January 24, 2009

The Bennifers of the Apocalypse

During a recent domestic flight, I walked into a hudson news (or one of its ilk) to purchase a magazine that I would probably be embarrassed to admit I purchased.  Modern Watch Envy? Small Business Jet Strivings quarterly? PC Magazine? Who knows....what I purchased wasn't the point, just that I was in that store, in line, waiting. 

It was in Denver, and the snows or anything hadn't started. About as normal a day in a plane as you can imagine. A minimum of security pat-downs, no weather to speak of. Bad food which I've been trying to avoid lately. The stroll through the in-motion store to see what Archos is hawking, etc.. 

So, what made this particular vendor of magazines stand out? Yes, my dear readers, the clientele:

In front of me was a woman making her own embarrassing magazine purchase. But her total cost was , well, Satanic. Yes, her register reciept came to the dreaded six dollars and sixty six cents. Yes, hers was clearly the People magazine purchase of the beast. He who will not be named but who is known as the light bringer and the lord of all that is dark decided that day, in denver, was to be where he would plant his seed of evil, in that point of sale machine, that evil, toxic combination of airport ripoff and sales tax that would come to $6.66 cents. That brangelina of doubt of the purity of the One. 

"Oh no.", the woman said,"I can't pay that. Six sixty six. Nuh uh...", she looked at me as if to say "Can you imagine! Six sixty six!". What weapon could she bring to bear against the dark one, the guardian of unholy? How to defeat the Bennifer of the apocalypse? Would she take the road of greed and add a copy of Fortune to her tab? Envy, perhaps, adding a lucky magazine? Would she walk the path of righteousness and simply leave behind satan's package of evil and destruction, no doubt saving countless other innocents that might have to fly with our unlucky hero and then could indulge in a heathly amount of stoic pride?

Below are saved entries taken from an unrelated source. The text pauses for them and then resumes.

-- ==== Sys2Proof/Certificates/Slice0/Obligations.lean ====
section
/-! DEFINITION. The statements about this machine. Where one names a state after a command, everything
that it does not name is unchanged: the state is written as the one before with the named parts
replaced. -/

set_option linter.unusedVariables false

open Sys2Proof Sys2Proof.Machine

/-! The machine as a whole. -/

/-- A step takes the command at the front of the queue and runs it on the state with the queue's rest;
with none waiting it changes nothing (the model's choice, log entry 33). -/
def Obligations.StepTakesTheFront : Prop :=
  ∀ (s : State),
    (∀ (c : Instr) (rest : List Instr), step (s.withQueue (c :: rest)) = exec c (s.withQueue rest)) ∧
    (∀ c rest, s.pending = c :: rest → step s = exec c (s.withQueue rest)) ∧
    (s.pending = [] → step s = .next s)

/-- After a module reset nothing waits, the memories are canonical, no partition is enabled and no core
runs, power good is not reached and no bring-up step has completed (R452), the fields hold the reset
values that the spec's tables give (R452, R467, R486, R501, R515); that power good is still awaited is
the model's choice (log entry 27). -/
def Obligations.ResetState : Prop :=
  let s := State.reset
  s.pending = [] ∧ s.memWf = true ∧ s.pwr.input = .standby ∧
  s.bu.done = 0xF ∧ s.bu.run = 0 ∧ s.bu.busy = true ∧ s.bu.failed = false ∧ s.bu.ready = false ∧
  s.pwr.capW = 3600 ∧ s.pwr.idleUs = 20 ∧ s.pwr.cause = 0 ∧ s.rst.running = [] ∧ s.rst.err = 0 ∧
  s.log.bucket = 64 ∧ s.out = [] ∧
  (∀ p, s.enabled p = false ∧ (s.part p).cmds = [] ∧
    ∀ q, ((s.part p).queue q).en = false ∧ ((s.part p).queue q).state = 0) ∧
  (∀ c, (s.core c).regs.state = 0 ∧ s.kernelOf c = none) ∧
  (∀ l, linkRuns (s.link l) = false) ∧ (∀ u, portLive (s.port u) = false) ∧
  (∀ g, (s.group g).inUse = false) ∧ (∀ a : Agent, s.agentLive a = false)

/-- Every command completes in every state, and keeps what every command keeps: the queue and the
board's inputs are not touched, nothing that has gone out is taken back, and canonical memories stay
canonical. -/
def Obligations.EveryCommandCompletes : Prop :=
  ∀ (c : Instr) (s : State), ∃ t, exec c s = .next t ∧ Kept s t

/-- The memories stay canonical over every step, and the queue loses its front and nothing else. -/
def Obligations.StepKeepsMemoriesCanonical : Prop :=
  ∀ (s t : State), s.memWf = true → step s = .next t →
    t.memWf = true ∧ t.pending = s.pending.tail ∧ t.board = s.board ∧ s.out <+: t.out

/-- A tier's bytes: what is written is read, every other byte reads as before, the lines' marks are not
touched, the form stays canonical, and canonical memories that read alike are equal data. -/
def Obligations.MemoryReadAfterWrite : Prop :=
  (∀ (m : TierMem) (a : Nat) (bs : List Byte),
    (∀ x, (m.setBytes a bs).byte x =
      if a ≤ x ∧ x < a + bs.length then bs.getD (x - a) 0 else m.byte x) ∧
    (m.setBytes a bs).lines = m.lines ∧ (m.setBytes a bs).gone = m.gone ∧
    (m.wf = true → (m.setBytes a bs).wf = true)) ∧
  (∀ m n : TierMem, m.wf = true → n.wf = true → (∀ x, m.byte x = n.byte x) → m.bytes = n.bytes) ∧
  (∀ (s : State) (t : Tier) (key a : Nat) (bs : List Byte),
    (∀ i, i < bs.length → (s.tier t).withdrawn ((a + i) / 64) = false ∧
      ((s.tier t).line ((a + i) / 64)).key = key) →
    let u := s.rawWrite t key a bs
    u.rawRead t key a bs.length = bs ∧
    (∀ x, (u.tier t).byte x =
      if a ≤ x ∧ x < a + bs.length then bs.getD (x - a) 0 else (s.tier t).byte x) ∧
    (∀ r, r ≠ t → u.tier r = s.tier r))

/-- Stores to a scratchpad (TST, SST, VST, CVST and the DMAs go through them): with no uncompleted reader
of another unit, no other core changes, every byte outside the stored runs reads as before, and the
registers stay; a run whose words hold no mark and no error, and that no other unit is writing, then
holds what was stored. -/
def Obligations.ScratchpadStoresFrame : Prop :=
  ∀ (s : State) (c unit me : Nat) (runs : List (Nat × List Byte)),
    s.readersOf c unit (runs.map fun r => (r.1, r.2.length)) = [] →
    let t := s.scrStore c unit runs me
    (∀ k, k ≠ c → t.core k = s.core k) ∧
    (∀ a, (∀ r ∈ runs, a < r.1 ∨ r.1 + r.2.length ≤ a) → scrByte (t.core c) a = scrByte (s.core c) a) ∧
    (t.core c).d = (s.core c).d ∧ (t.core c).x = (s.core c).x ∧ (t.core c).v = (s.core c).v ∧
    (t.core c).banks = (s.core c).banks ∧ (t.core c).regs.pc = (s.core c).regs.pc ∧
    t.parts = s.parts ∧ t.mem = s.mem ∧
    (∀ a bs, runs = [(a, bs)] →
      (∀ k ∈ wordsOf a bs.length, SMap.get 0 (s.core c).err k = 0 ∧ scrPoisoned (s.core c) k = false) →
      ((s.foreignWrites c unit me).any fun w => meets w (a, bs.length)) = false →
      ∀ i, i < bs.length → scrByte (t.core c) (a + i) = bs.getD i 0)

/-- Every instruction of a core: constructor, opcode and the bits that R144 assigns. -/
def coreRows : List ((Fin 192 → Dword → Instr) × Nat × Dword) :=
  [(.coreNop, 0x00, 0), (.coreEnd, 0x01, 0), (.jmp, 0x02, bitsMask [(15, 0)]),
    (.br, 0x03, bitsMask [(55, 43), (15, 0)]), (.loop, 0x04, bitsMask [(52, 32), (15, 0)]),
    (.li, 0x08, bitsMask [(52, 0)]), (.lih, 0x09, bitsMask [(52, 48), (15, 0)]),
    (.alu, 0x0A, bitsMask [(55, 37)]), (.alui, 0x0B, bitsMask [(55, 42), (31, 0)]),
    (.sys, 0x0C, bitsMask [(52, 48), (7, 0)]), (.arg, 0x0D, bitsMask [(52, 48), (7, 0)])] ++
  [(.dmain, 0x10, bitsMask [(52, 38), (3, 0)]), (.dmaout, 0x11, bitsMask [(52, 38), (3, 0)]),
    (.dmapeer, 0x12, bitsMask [(52, 33), (3, 0)]), (.dmawait, 0x13, bitsMask [(15, 0)]),
    (.tld, 0x14, bitsMask [(55, 28)]), (.tst, 0x15, bitsMask [(55, 28)]),
    (.sld, 0x16, bitsMask [(52, 43), (31, 0)]), (.sst, 0x17, bitsMask [(52, 43), (31, 0)]),
    (.amm, 0x20, bitsMask [(55, 53), (51, 28)]), (.afdset, 0x21, bitsMask [(55, 9)]),
    (.adrain, 0x22, bitsMask [(55, 48)])] ++
  ([(Instr.vadd, 0x30), (.vsub, 0x31), (.vmul, 0x32), (.vfma, 0x33), (.vmin, 0x34), (.vmax, 0x35),
    (.vcmp, 0x36), (.vsel, 0x37), (.vmov, 0x38), (.vexp2, 0x39), (.vlog2, 0x3A), (.vrsqrt, 0x3B),
    (.vrcp, 0x3C), (.vtanh, 0x3D), (.vsig, 0x3E), (.vgelu, 0x3F)].map fun r =>
      (r.1, r.2, bitsMask [(55, 30)])) ++
  ([(Instr.rsum, 0x40), (.rmax, 0x41), (.rmin, 0x42), (.vext, 0x4C), (.vins, 0x4D)].map fun r =>
      (r.1, r.2, bitsMask [(55, 48), (43, 37)])) ++
  ([(Instr.badd, 0x44), (.bsub, 0x45), (.bmul, 0x46), (.bmax, 0x47), (.bmin, 0x48)].map fun r =>
      (r.1, r.2, bitsMask [(55, 44)])) ++
  [(.vld, 0x49, bitsMask [(55, 52), (47, 43)]), (.vst, 0x4A, bitsMask [(54, 52), (47, 43)]),
    (.vvop, 0x4B, bitsMask [(54, 30)]), (.cvst, 0x50, bitsMask [(51, 4)]),
    (.cvld, 0x51, bitsMask [(51, 33), (27, 5)]), (.cvt, 0x52, bitsMask [(55, 37), (27, 8)]),
    (.cvctx, 0x53, bitsMask [(52, 38), (16, 10), (2, 0)])] ++
  [(.stbind, 0x60, bitsMask [(52, 48), (2, 0)]), (.stacc, 0x61, bitsMask [(51, 48), (2, 0)]),
    (.stemit, 0x62, bitsMask [(2, 0)]), (.stlp, 0x63, bitsMask [(54, 43)]),
    (.coreFence, 0x70, bitsMask [(3, 0)]), (.kbar, 0x71, bitsMask [(3, 0)]),
    (.evinc, 0x72, bitsMask [(11, 0)]), (.evwait, 0x73, bitsMask [(52, 48), (11, 0)]),
    (.crpost, 0x74, bitsMask [(52, 32), (3, 0)]), (.crwait, 0x75, bitsMask [(47, 32), (3, 0)])]

/-- An instruction waits while its core runs no kernel or its clock is down; past the last instruction
the core faults with cause 0x08, and on a reserved opcode or a reserved bit with cause 0x01 (R142, R144).
The row of another opcode has no effect. -/
def Obligations.EncodingFaults : Prop :=
  ∀ r ∈ coreRows, ∀ (c : Fin 192) (w : Dword) (s : State),
    let x := s.core c
    let pc := x.regs.pc.toNat
    let runs := (s.kernelOf c).isSome && x.regs.state == 1 && s.awake (islandOfCluster (clusterOf c))
    (runs = false → exec (r.1 c w) s = .next s) ∧
    (runs = true → x.count ≤ pc → exec (r.1 c w) s = .next (s.coreFault c 0x08 0 0)) ∧
    (runs = true → pc < x.count → SMap.get 0 x.ibuf pc = w →
      (listedOps.contains (iOp w) = false → exec (r.1 c w) s = .next (s.coreFault c 0x01 0 0)) ∧
      (listedOps.contains (iOp w) = true → iOp w ≠ r.2.1 → exec (r.1 c w) s = .next s) ∧
      (iOp w = r.2.1 → w &&& ~~~(r.2.2 ||| bitsMask [(63, 56)]) ≠ 0 →
        exec (r.1 c w) s = .next (s.coreFault c 0x01 0 0)))

/-- Operands that an instruction cannot take fault its core with the cause and the unit of R151: a
reserved code or condition (0x01), an AMM's formats, offset or bank (0x02 to 0x06, 0x09), an address
outside the scratchpad or misaligned (0x05), the DQ of a floating bank (0x09), an absent rank or a
credit counter beyond 65,535 (0x0E), another KBAR (0x0F), an unbound slot (0x11), a peer that has failed
(0x13). -/
def Obligations.OperandFaults : Prop :=
  ∀ (c : Fin 192) (w : Dword) (s : State) (p : Nat) (cmd : Cmd) (k : Kernel),
    s.kernelOf c = some (p, cmd, k) →
    let x := s.core c
    let arr := iw w 55 55
    let faults := fun (i : Instr) (cause unit a : Nat) => exec i s = .next (s.coreFault c cause unit a)
    let dst := (s.dreg c (iw w 52 48)).toNat
    (s.standsAt c w 0x0C (bitsMask [(52, 48), (7, 0)]) → 4 < iw w 7 0 → faults (.sys c w) 0x01 0 0) ∧
    (s.standsAt c w 0x03 (bitsMask [(55, 43), (15, 0)]) → 6 ≤ iw w 55 53 → faults (.br c w) 0x01 0 0) ∧
    (s.standsAt c w 0x36 vecMask → iw w 30 30 = 1 → faults (.vcmp c w) 0x01 0 0) ∧
    (∀ cause, s.standsAt c w 0x20 (bitsMask [(55, 53), (51, 28)]) →
      ammCause (coreFeed x (iw w 51 49)) (coreFeed x (iw w 48 46)) (iw w 53 53 == 1)
        (s.dreg c (iw w 45 41)).toNat (iw w 40 28 + 1) (coreBank x (2 * arr + iw w 54 54)) =
          some cause → faults (.amm c w) cause (1 + arr) 0) ∧
    (s.standsAt c w 0x22 (bitsMask [(55, 48)]) →
      (iw w 48 48 = 1 → (coreBank x (2 * arr + iw w 54 54)).isInt = false →
        faults (.adrain c w) 0x09 (1 + arr) 0) ∧
      (iw w 48 48 = 0 → iw w 49 49 = 1 → (sndSlot x x.ctx.slot.toNat).bound = false →
        faults (.adrain c w) 0x11 (1 + arr) 0)) ∧
    (∀ a, badRange 4 (tileRanges (tileMove s c w)) = some a →
      (s.standsAt c w 0x14 tileMask → faults (.tld c w) 0x05 3 a) ∧
      (s.standsAt c w 0x15 tileMask → faults (.tst c w) 0x05 3 a)) ∧
    (∀ a, badRange 8 [(wordAddr s c w, 8)] = some a →
      (s.standsAt c w 0x16 (bitsMask [(52, 43), (31, 0)]) → faults (.sld c w) 0x05 3 a) ∧
      (s.standsAt c w 0x17 (bitsMask [(52, 43), (31, 0)]) → faults (.sst c w) 0x05 3 a)) ∧
    (s.regsFree c [iw w 52 48, iw w 47 43, iw w 42 38] [] → s.dmaFull c = false →
      dmaOk dst (s.dreg c (iw w 47 43)).toNat (s.dreg c (iw w 42 38)).toNat = false →
      (s.standsAt c w 0x10 (bitsMask [(52, 38), (3, 0)]) →
        faults (.dmain c w) 0x05 4 (dst % 2 ^ 56)) ∧
      (s.standsAt c w 0x11 (bitsMask [(52, 38), (3, 0)]) →
        faults (.dmaout c w) 0x05 4 (dst % 2 ^ 56)) ∧
      (s.standsAt c w 0x12 (bitsMask [(52, 33), (3, 0)]) → s.regsFree c [iw w 37 33] [] →
        faults (.dmapeer c w) 0x05 4 (dst % 2 ^ 56))) ∧
    (∀ b there, s.standsAt c w 0x71 (bitsMask [(3, 0)]) → k.barrier = some (b, there) → b ≠ iw w 3 0 →
      k.cores.idxOf c.val ∉ there → faults (.kbar c w) 0x0F 0 0) ∧
    (s.standsAt c w 0x74 (bitsMask [(52, 32), (3, 0)]) → s.regsFree c [iw w 52 48] [] →
      (k.cores[dst]? = none → faults (.crpost c w) 0x0E 0 0) ∧
      (∀ t, k.cores[dst]? = some t → (x.dmas.any fun d => d.kind == .peer && d.rank == dst) = false →
        ((s.core t).regs.state = 3 → faults (.crpost c w) 0x13 0 0) ∧
        ((s.core t).regs.state ≠ 3 → 65535 < SMap.get 0 (s.core t).cc (iw w 3 0) + iw w 47 32 →
          faults (.crpost c w) 0x0E 0 0)))

/-- ARG reads the 64-bit word IDX of the argument block into Dd, and nothing else changes; an IDX at or
beyond the header's argument word count, which is the number of words that the core has taken, faults
with cause 0x12 (R149). -/
def Obligations.ArgRule : Prop :=
  ∀ (c : Fin 192) (w : Dword) (s : State),
    s.standsAt c w 0x0D (bitsMask [(52, 48), (7, 0)]) →
    (∀ v, (s.core c).args[iw w 7 0]? = some v → s.regsFree c [] [iw w 52 48] →
      exec (.arg c w) s = .next (s.wentPast c (s.setD c (iw w 52 48) v))) ∧
    ((s.core c).args.length ≤ iw w 7 0 → exec (.arg c w) s = .next (s.coreFault c 0x12 0 0))

/-- A read of a reserved address returns zero, a write to one is ignored, and each is recorded with
0x8020 under the accessing agent (R60). In the persistent store's block a write also lets go of the half
of a word that was held, as any write there does (R503). -/
def Obligations.ReservedAddressRule : Prop :=
  ∀ (a : Agent) (addr : BitVec 24) (v : Word) (s : State), s.agentLive a = true →
    s.agentReaches a addr.toNat = true → regAt addr.toNat = none →
    let t := if addr.toNat / 0x10000 = 4 then s.dropHalves else s
    exec (.reservedAddressAccess a addr none) s =
      .next ((s.event 0x8020 (s.uid a)).emit (.read a addr.toNat 0)) ∧
    exec (.reservedAddressAccess a addr (some v)) s = .next (t.event 0x8020 (s.uid a)) ∧
    exec (.registerWrite a addr v) s = .next (t.event 0x8020 (s.uid a))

No, that's not what happened.

She opted for gluttony: "Pass me that Godiva bar." 

*ping* *ting* *ting* 

"That will be $8.49 please", said Satan's succubus of magazines and chocolate.

Our warrior for the holy ghost, the trinity and the spirt paid, left the store, with 400 more calories to engage in the fight against the devil. We are truly saved. And what, pray tell, did our benighted servant of Satan, lord of lies,  say to me, who stood mute while this transaction between good and evil, dark and light, southurn home and dwell occurred?

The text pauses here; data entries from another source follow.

-- ==== Sys2Proof/Laws/State.lean ====
section
/-! SUPPORT. One lemma per field of `State` and per update of it, and what an update of one part, core,
link, port, island or Loom reads as afterwards. -/

namespace Sys2Proof.Machine

@[simp] theorem State.tickFree_pending (s : State) : (s.tickFree).pending = s.pending := rfl
@[simp] theorem State.tickFree_board (s : State) : (s.tickFree).board = s.board := rfl
@[simp] theorem State.tickFree_mod (s : State) : (s.tickFree).mod = s.mod := rfl
@[simp] theorem State.tickFree_bu (s : State) : (s.tickFree).bu = s.bu := rfl
@[simp] theorem State.tickFree_cht (s : State) : (s.tickFree).cht = s.cht := rfl
@[simp] theorem State.tickFree_rst (s : State) : (s.tickFree).rst = s.rst := rfl
@[simp] theorem State.tickFree_pwr (s : State) : (s.tickFree).pwr = s.pwr := rfl
@[simp] theorem State.tickFree_clk (s : State) : (s.tickFree).clk = s.clk := rfl
@[simp] theorem State.tickFree_ul (s : State) : (s.tickFree).ul = s.ul := rfl
@[simp] theorem State.tickFree_i3c (s : State) : (s.tickFree).i3c = s.i3c := rfl
@[simp] theorem State.tickFree_prs (s : State) : (s.tickFree).prs = s.prs := rfl
@[simp] theorem State.tickFree_log (s : State) : (s.tickFree).log = s.log := rfl
@[simp] theorem State.tickFree_sec (s : State) : (s.tickFree).sec = s.sec := rfl
@[simp] theorem State.tickFree_mem (s : State) : (s.tickFree).mem = s.mem := rfl
@[simp] theorem State.tickFree_parts (s : State) : (s.tickFree).parts = s.parts := rfl
@[simp] theorem State.tickFree_cores (s : State) : (s.tickFree).cores = s.cores := rfl
@[simp] theorem State.tickFree_links (s : State) : (s.tickFree).links = s.links := rfl
@[simp] theorem State.tickFree_groups (s : State) : (s.tickFree).groups = s.groups := rfl
@[simp] theorem State.tickFree_hashes (s : State) : (s.tickFree).hashes = s.hashes := rfl
@[simp] theorem State.tickFree_looms (s : State) : (s.tickFree).looms = s.looms := rfl
@[simp] theorem State.tickFree_remote (s : State) : (s.tickFree).remote = s.remote := rfl
@[simp] theorem State.tickFree_heldIrqs (s : State) : (s.tickFree).heldIrqs = s.heldIrqs := rfl
@[simp] theorem State.tickFree_out (s : State) : (s.tickFree).out = s.out := rfl

@[simp] theorem State.waking_pending (s t : State) : (s.waking t).pending = s.pending := rfl
@[simp] theorem State.waking_free (s t : State) : (s.waking t).free = s.free := rfl
@[simp] theorem State.waking_board (s t : State) : (s.waking t).board = s.board := rfl
@[simp] theorem State.waking_mod (s t : State) : (s.waking t).mod = s.mod := rfl
@[simp] theorem State.waking_bu (s t : State) : (s.waking t).bu = s.bu := rfl
@[simp] theorem State.waking_cht (s t : State) : (s.waking t).cht = s.cht := rfl
@[simp] theorem State.waking_rst (s t : State) : (s.waking t).rst = s.rst := rfl
@[simp] theorem State.waking_pwr (s t : State) : (s.waking t).pwr = s.pwr := rfl
@[simp] theorem State.waking_ul (s t : State) : (s.waking t).ul = s.ul := rfl
@[simp] theorem State.waking_i3c (s t : State) : (s.waking t).i3c = s.i3c := rfl
@[simp] theorem State.waking_prs (s t : State) : (s.waking t).prs = s.prs := rfl
@[simp] theorem State.waking_log (s t : State) : (s.waking t).log = s.log := rfl
@[simp] theorem State.waking_sec (s t : State) : (s.waking t).sec = s.sec := rfl
@[simp] theorem State.waking_mem (s t : State) : (s.waking t).mem = s.mem := rfl
@[simp] theorem State.waking_parts (s t : State) : (s.waking t).parts = s.parts := rfl
@[simp] theorem State.waking_cores (s t : State) : (s.waking t).cores = s.cores := rfl
@[simp] theorem State.waking_links (s t : State) : (s.waking t).links = s.links := rfl
@[simp] theorem State.waking_groups (s t : State) : (s.waking t).groups = s.groups := rfl
@[simp] theorem State.waking_hashes (s t : State) : (s.waking t).hashes = s.hashes := rfl
@[simp] theorem State.waking_looms (s t : State) : (s.waking t).looms = s.looms := rfl
@[simp] theorem State.waking_remote (s t : State) : (s.waking t).remote = s.remote := rfl
@[simp] theorem State.waking_heldIrqs (s t : State) : (s.waking t).heldIrqs = s.heldIrqs := rfl
@[simp] theorem State.waking_out (s t : State) : (s.waking t).out = s.out := rfl
@[simp] theorem State.waking_clk (s t : State) : (s.waking t).clk = t.clk := rfl

@[simp] theorem State.updPart_pending (s : State) (p : Nat) (f : Part → Part) : (s.updPart p f).pending = s.pending := rfl
@[simp] theorem State.updPart_free (s : State) (p : Nat) (f : Part → Part) : (s.updPart p f).free = s.free := rfl
@[simp] theorem State.updPart_board (s : State) (p : Nat) (f : Part → Part) : (s.updPart p f).board = s.board := rfl
@[simp] theorem State.updPart_mod (s : State) (p : Nat) (f : Part → Part) : (s.updPart p f).mod = s.mod := rfl
@[simp] theorem State.updPart_bu (s : State) (p : Nat) (f : Part → Part) : (s.updPart p f).bu = s.bu := rfl
@[simp] theorem State.updPart_cht (s : State) (p : Nat) (f : Part → Part) : (s.updPart p f).cht = s.cht := rfl
@[simp] theorem State.updPart_rst (s : State) (p : Nat) (f : Part → Part) : (s.updPart p f).rst = s.rst := rfl
@[simp] theorem State.updPart_pwr (s : State) (p : Nat) (f : Part → Part) : (s.updPart p f).pwr = s.pwr := rfl
@[simp] theorem State.updPart_clk (s : State) (p : Nat) (f : Part → Part) : (s.updPart p f).clk = s.clk := rfl
@[simp] theorem State.updPart_ul (s : State) (p : Nat) (f : Part → Part) : (s.updPart p f).ul = s.ul := rfl
@[simp] theorem State.updPart_i3c (s : State) (p : Nat) (f : Part → Part) : (s.updPart p f).i3c = s.i3c := rfl
@[simp] theorem State.updPart_prs (s : State) (p : Nat) (f : Part → Part) : (s.updPart p f).prs = s.prs := rfl
@[simp] theorem State.updPart_log (s : State) (p : Nat) (f : Part → Part) : (s.updPart p f).log = s.log := rfl
@[simp] theorem State.updPart_sec (s : State) (p : Nat) (f : Part → Part) : (s.updPart p f).sec = s.sec := rfl
@[simp] theorem State.updPart_mem (s : State) (p : Nat) (f : Part → Part) : (s.updPart p f).mem = s.mem := rfl
@[simp] theorem State.updPart_cores (s : State) (p : Nat) (f : Part → Part) : (s.updPart p f).cores = s.cores := rfl
@[simp] theorem State.updPart_links (s : State) (p : Nat) (f : Part → Part) : (s.updPart p f).links = s.links := rfl
@[simp] theorem State.updPart_groups (s : State) (p : Nat) (f : Part → Part) : (s.updPart p f).groups = s.groups := rfl
@[simp] theorem State.updPart_hashes (s : State) (p : Nat) (f : Part → Part) : (s.updPart p f).hashes = s.hashes := rfl
@[simp] theorem State.updPart_looms (s : State) (p : Nat) (f : Part → Part) : (s.updPart p f).looms = s.looms := rfl
@[simp] theorem State.updPart_remote (s : State) (p : Nat) (f : Part → Part) : (s.updPart p f).remote = s.remote := rfl
@[simp] theorem State.updPart_heldIrqs (s : State) (p : Nat) (f : Part → Part) : (s.updPart p f).heldIrqs = s.heldIrqs := rfl
@[simp] theorem State.updPart_out (s : State) (p : Nat) (f : Part → Part) : (s.updPart p f).out = s.out := rfl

"Just those two magazines, sir?"

"Yes, just these.", I replied.

Temptress of knowledge, begone! I emerged, soul likely intact, from the hudson news , to make my way east across the heartland.


Bill said...

What is your definition of "Bennifer"? The traditional meaning: a yuppie couple reminiscent of Ben and J. Lo, but I'm not sure that meaning fits this context.

You used the word in the title so I thought it was important enough to query.

Emily said...


Chris DiBona said...

I'm using Bennifer to describe any celebrity couple that might end up on the cover of a people, us weekly, etc...

Anonymous said...

this definitely needs to go in the next edition of bruce napoleon.

Olzen said...

I learnt a lesson from this incident: I need to be ready to face such people like this in your post. Thanks.

Dave said...

Once when I moved and got a new phone number I was offered one with three 6's, and despite not being religious I told the person that surely I can't have the number of the devil and got a new number. I think I was affected by watching The Omen when young.

Amanda Crowe said...

i'm really annoyed because i have a lit sac on wednesday which is supposed to be a comparison between heart of darkness and apocalypse now but i don't know what to write about and this is getting me extremely irritated.